DATA RECORDS.
-- ==== Sys2Proof/Machine/Ops.lean ====
section
/-! DEFINITION. The named operations over the part's blocks: one home for each read and write, the
saturating counts, the time base, the station ports' transmit side (R162, R163), the permit records
(R135), the Fault List (R144 to R147), the pattern questions (R29 to R32) and the records of the
Transition Queue (R55, R157). -/

namespace Sys2Proof.Machine

/-! ## Stations and sets of stations -/

/-- The stations in the order A, B, C. -/
def allStations : List Station := [.a, .b, .c]

def PerStation.get {α : Type} (t : PerStation α) : Station → α
  | .a => t.a
  | .b => t.b
  | .c => t.c

def PerStation.modify {α : Type} (t : PerStation α) (st : Station) (f : α → α) : PerStation α :=
  match st with
  | .a => { t with a := f t.a }
  | .b => { t with b := f t.b }
  | .c => { t with c := f t.c }

def PerStation.mapAll {α : Type} (f : Station → α → α) (t : PerStation α) : PerStation α :=
  ⟨f .a t.a, f .b t.b, f .c t.c⟩

def StationSet.has (t : StationSet) : Station → Bool
  | .a => t.a
  | .b => t.b
  | .c => t.c

/-- The set of the stations for which `f` holds. -/
def StationSet.of (f : Station → Bool) : StationSet := ⟨f .a, f .b, f .c⟩

def StationSet.isEmpty (t : StationSet) : Bool := !(t.a || t.b || t.c)

/-- The members in the order A, B, C. -/
def StationSet.members (t : StationSet) : List Station := allStations.filter t.has

/-! ## Reading and writing the blocks -/

def State.station (s : State) (st : Station) : StationRecord := s.stations.get st
def State.permit (s : State) (st : Station) : Permit := s.permits.get st
def State.port (s : State) (p : Station) : Port := s.ports.get p
def State.conf (s : State) (st : Station) : Conformance := s.conformance.get st
def State.transmitter (s : State) (st : Station) : TransmitterLink := s.transmitters.get st

def State.modStation (st : Station) (f : StationRecord → StationRecord) (s : State) : State :=
  { s with stations := s.stations.modify st f }
def State.modPermit (st : Station) (f : Permit → Permit) (s : State) : State :=
  { s with permits := s.permits.modify st f }
def State.modPort (p : Station) (f : Port → Port) (s : State) : State :=
  { s with ports := s.ports.modify p f }
def State.modConf (st : Station) (f : Conformance → Conformance) (s : State) : State :=
  { s with conformance := s.conformance.modify st f }
def State.modTransmitter (st : Station) (f : TransmitterLink → TransmitterLink) (s : State) : State :=
  { s with transmitters := s.transmitters.modify st f }

/-- The entry of contactor `k`. -/
def State.contactor (s : State) (k : Nat) : Contactor := s.contactors.getD k (Contactor.reset .none)
def State.modContactor (k : Nat) (f : Contactor → Contactor) (s : State) : State :=
  { s with contactors := s.contactors.modify k f }

/-- Whether a contactor is used: its owner set is not empty (R3). -/
def Contactor.used (c : Contactor) : Bool := !c.map.owners.isEmpty

/-! ## Counts and time -/

/-- A count that stays at its top value once it reaches it. -/
def satInc (top n : Nat) : Nat := if n < top then n + 1 else n

/-- A time in whole seconds: the low 32 bits of the time base over 1000 (R142). -/
def seconds (ms : Nat) : Nat := ms / 1000 % 4294967296

/-- The time base at the moment `t`: an expiry that is taken as a command before the part's own
clock has reached it brings the time base to its moment (log entry 3). -/
def State.advanceTo (t : Nat) (s : State) : State := { s with time := max s.time t }

/-! ## Station ports: replies and notices (R154, R155, R162, R163) -/

/-- R163: a free transmit side begins the record made earlier of the reply in the slot and the oldest
notice. A notice begun carries the lost count, which becomes 0 (R162). -/
def Port.beginSending (p : Port) : Port :=
  match p.sending, p.reply, p.notices with
  | some _, _, _ => p
  | none, none, [] => p
  | none, some (_, r), [] => { p with sending := some (.reply r), reply := none }
  | none, none, (_, n) :: rest =>
    { p with sending := some (.notice p.lost n), notices := rest, lost := 0 }
  | none, some (t, r), (u, n) :: rest =>
    if t < u then { p with sending := some (.reply r), reply := none }
    else { p with sending := some (.notice p.lost n), notices := rest, lost := 0 }

/-- R162: a notice joins the tail of the notice queue, or is dropped and counted when it holds 16. -/
def Port.queueNotice (n : Notice) (p : Port) : Port :=
  if p.notices.length < Config.noticeQueueMax then
    { p with notices := p.notices ++ [(p.stamp, n)], stamp := p.stamp + 1 }
  else { p with lost := satInc 255 p.lost }

/-- R162, R163: a port after a notice has been handed to it. -/
def Port.handed (n : Notice) (p : Port) : Port := (p.queueNotice n).beginSending

/-- A notice handed to a port. -/
def State.notify (p : Station) (n : Notice) (s : State) : State := s.modPort p (Port.handed n)

/-- R155: a reply is made into the reply slot; it carries the overrun count, which becomes 0
(R154). -/
def Port.makeReply (kind tag : Byte) (code : ResultCode) (fields : List Byte) (p : Port) : Port :=
  { p with
    reply := some (p.stamp, { kind, tag, code, overrun := p.overrun, fields })
    overrun := 0
    stamp := p.stamp + 1 }

/-- R155, R163: a port after a reply has been made on it. -/
def Port.answered (kind tag : Byte) (code : ResultCode) (fields : List Byte) (p : Port) : Port :=
  (p.makeReply kind tag code fields).beginSending

/-- A reply made on a port. -/
def State.answer (p : Station) (kind tag : Byte) (code : ResultCode) (fields : List Byte)
    (s : State) : State :=
  s.modPort p (Port.answered kind tag code fields)

/-- The kind byte of the reply to a command: the command's kind plus 80h (Table 11.4). -/
def replyKind (k : CmdKind) : Byte := k.code + 0x80

/-- The reply to a command of a kind. -/
def State.reply (p : Station) (k : CmdKind) (tag : Byte) (code : ResultCode) (fields : List Byte)
    (s : State) : State :=
  s.answer p (replyKind k) tag code fields

/-! ## Permit records (R135) -/

/-- R135: a permit record begins at once on an idle link, and otherwise becomes the waiting record,
replacing one not yet begun. -/
def TransmitterLink.makePermit (output : Nat) (l : TransmitterLink) : TransmitterLink :=
  match l.sending with
  | none => { l with sending := some output }
  | some _ => { l with waiting := some output }

def State.makePermit (st : Station) (output : Nat) (s : State) : State :=
  s.modTransmitter st (TransmitterLink.makePermit output)

/-! ## The Fault List (R144 to R147) -/

/-- Whether a record stands for this source and kind. -/
def FaultRecord.isFor (source : FaultSource) (kind : FaultKind) (r : FaultRecord) : Bool :=
  r.source == source && r.kind == kind

/-- R144: the record a fault is collapsed into. -/
def FaultRecord.collapse (now : Nat) (r : FaultRecord) : FaultRecord :=
  { r with count := satInc 255 r.count, lastSeen := now }

/-- R144 to R146: the list after a fault, and whether a new record was made. -/
def FaultList.take (now : Nat) (source : FaultSource) (kind : FaultKind) (l : FaultList) :
    FaultList × Bool :=
  if l.records.any (FaultRecord.isFor source kind) then
    ({ l with records := l.records.map (fun r => if r.isFor source kind then r.collapse now else r) },
      false)
  else if l.records.length < Config.faultListMax then
    ({ l with records := l.records ++
        [{ source, kind, firstSeen := now, lastSeen := now, count := 1 }] }, true)
  else ({ l with overflow := true, dropped := satInc 255 l.dropped }, false)

/-- R143 to R147: a fault handed to the list; a new record makes a FAULT ADDED notice on the ports
A, B and C in that order. -/
def State.raiseFault (source : FaultSource) (kind : FaultKind) (s : State) : State :=
  match s.faults.take (seconds s.time) source kind with
  | (l, true) =>
    ((({ s with faults := l }.notify .a (.faultAdded source kind)).notify .b
      (.faultAdded source kind)).notify .c (.faultAdded source kind))
  | (l, false) => { s with faults := l }

/-! ## The Pattern Table's answers (R29 to R32) -/

/-- The pattern of a slot, if it is LOADED. -/
def State.slot (s : State) (st : Station) (n : Fin 4) : Option Pattern :=
  (s.slots.get st).getD n.val none

/-- The current slot of a state (R34). -/
def StationState.slot : StationState → Option (Fin 4)
  | .none => Option.none
  | .steady n => some n
  | .proving n => some n
  | .mixed => Option.none

/-- The pattern of a station's current slot. -/
def State.currentPattern (s : State) (st : Station) : Option Pattern :=
  (s.station st).state.slot.bind (s.slot st)

/-- Whether a position-map entry asks for something the contactor does not give (R29). -/
def unsatisfied (c : Contactor) (e : Option Pos) : Bool :=
  match e with
  | none => false
  | some x => c.state != .at x

/-- R30: the number of unsatisfied requirements of a position map. -/
def unsatisfiedCount (cs : List Contactor) (positions : List (Option Pos)) : Nat :=
  (cs.zip positions).countP (fun q => unsatisfied q.1 q.2)

/-- R30: whether every requirement of a slot is satisfied; an EMPTY slot has none. -/
def State.allSatisfied (s : State) (st : Station) (n : Fin 4) : Bool :=
  match s.slot st n with
  | none => true
  | some p => unsatisfiedCount s.contactors p.positions == 0

/-- Whether all requirements of a station's current slot are satisfied; `true` without one. -/
def State.currentSatisfied (s : State) (st : Station) : Bool :=
  match (s.station st).state.slot with
  | none => true
  | some n => s.allSatisfied st n

/-- R31: a combination, as the position maps of the slots it assigns. -/
abbrev Combination := List (List (Option Pos))

/-- Whether some map of the combination requires contactor `k` at `x`. -/
def requires (c : Combination) (k : Nat) (x : Pos) : Bool :=
  c.any (fun m => m.getD k none == some x)

/-- R31: no contactor is required at A by one slot and at B by another. -/
def compatible (c : Combination) : Bool :=
  (List.range Config.contactors).all (fun k => !(requires c k .a && requires c k .b))

/-- R32: the combined requirement of contactor `k`. -/
def combined (c : Combination) (k : Nat) : Option Pos :=
  if requires c k .a then some .a else if requires c k .b then some .b else none

/-- The position map of a slot; an EMPTY slot requires nothing. -/
def State.positionsOf (s : State) (st : Station) (n : Fin 4) : List (Option Pos) :=
  match s.slot st n with
  | none => []
  | some p => p.positions

/-- R60, R69: the combination of a target slot and the current slots of the other present STEADY
stations. -/
def State.combination (s : State) (st : Station) (target : Fin 4) : Combination :=
  s.positionsOf st target :: allStations.filterMap (fun q =>
    if q = st then none
    else match (s.station q).present, (s.station q).state with
      | true, .steady n => some (s.positionsOf q n)
      | _, _ => none)

/-! ## Station state (R35) -/

/-- R35, R107: a change of a present station's state or slot queues STATION STATE on its port. A
station that has the state and slot already gets no notice, a requester already MIXED that ends from
ABORTING as MIXED among them (log entry 24). -/
def State.setStation (st : Station) (new : StationState) (s : State) : State :=
  let s' := s.modStation st (fun r => { r with state := new })
  if (s.station st).present && (s.station st).state != new then
    s'.notify st (.stationState new)
  else s'

/-! ## Transition records -/

/-- The first record of the queue with an id. -/
def State.record? (s : State) (id : Nat) : Option TRecord := s.queue.find? (fun r => r.id == id)

def State.modRecord (id : Nat) (f : TRecord → TRecord) (s : State) : State :=
  { s with queue := s.queue.map (fun r => if r.id = id then f r else r) }

/-- The granted record the engine holds, with what it keeps for it. -/
def State.flying (s : State) : Option (TRecord × Flight) :=
  match s.engine with
  | .transition id => (s.record? id).bind (fun r => r.flight.map (fun f => (r, f)))
  | _ => none

/-- A write to the record the engine holds. -/
def State.modGranted (f : TRecord → TRecord) (s : State) : State :=
  match s.engine with
  | .transition id => s.modRecord id f
  | _ => s

/-- A write to what the engine keeps for its record. -/
def State.modFlight (f : Flight → Flight) (s : State) : State :=
  s.modGranted (fun r => { r with flight := r.flight.map f })

def State.setStage (g : Stage) (s : State) : State := s.modGranted (fun r => { r with stage := g })

/-- The engine's drive job. -/
def State.driveJob (s : State) : Option DriveJob :=
  match s.engine with
  | .drive j => some j
  | _ => none

def State.modDriveJob (f : DriveJob → DriveJob) (s : State) : State :=
  match s.engine with
  | .drive j => { s with engine := .drive (f j) }
  | _ => s

/-- Whether a stage past QUEUED holds a mute (R78, Table 8.2). -/
def Stage.holdsMute : Stage → Bool
  | .queued => false
  | .muting => true
  | .moving => true
  | .settling => true
  | .proving => false
  | .aborting => true

/-- R74, R81: the hold time in whole seconds, as a running hold timer or the last value gives it. -/
def Flight.holdSeconds (now : Nat) (f : Flight) : Nat :=
  match f.holdStart with
  | some t => (now - t) / 1000
  | none => f.holdTime

/-- The hold timer and the hot-pause timer stop and the hold time keeps its last value (R86, R91). -/
def Flight.stopTimers (now : Nat) (f : Flight) : Flight :=
  { f with holdTime := f.holdSeconds now, holdStart := none, hotStart := none }

/-- R157: a waiting SYNC drops a record that has left the queue, and replies OK at the last one. -/
def State.syncLeft (p : Station) (id : Nat) (s : State) : State :=
  match (s.port p).executing with
  | none => s
  | some w =>
    if w.ids.contains id then
      match w.ids.filter (fun i => i != id) with
      | [] => (s.modPort p (fun q => { q with executing := none })).reply p .sync w.tag .ok []
      | rest => s.modPort p (fun q => { q with executing := some { w with ids := rest } })
    else s

/-- R55: a record ends: TRANSITION ENDED on the requester's port, the record leaves the queue, and
the engine is free if it held it. -/
def State.endRecord (id : Nat) (result : TResult) (s : State) : State :=
  match s.record? id with
  | none => s
  | some r =>
    let s := s.notify r.station (.transitionEnded id result)
    let s := { s with
      queue := s.queue.filter (fun q => q.id != id)
      engine := if s.engine = Engine.transition id then .free else s.engine }
    s.syncLeft r.station id

end Sys2Proof.Machine
end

EXERCISE.
Set down again, word for word, the stretch of records from the line with "def State.modPort (p" to the line with "def State.modTransmitter (st", both of those lines included.

ANSWER FOR THE TASK.
def State.modPort (p : Station) (f : Port → Port) (s : State) : State :=
  { s with ports := s.ports.modify p f }
def State.modConf (st : Station) (f : Conformance → Conformance) (s : State) : State :=
  { s with conformance := s.conformance.modify st f }
def State.modTransmitter (st : Station) (f : TransmitterLink → TransmitterLink) (s : State) : State :=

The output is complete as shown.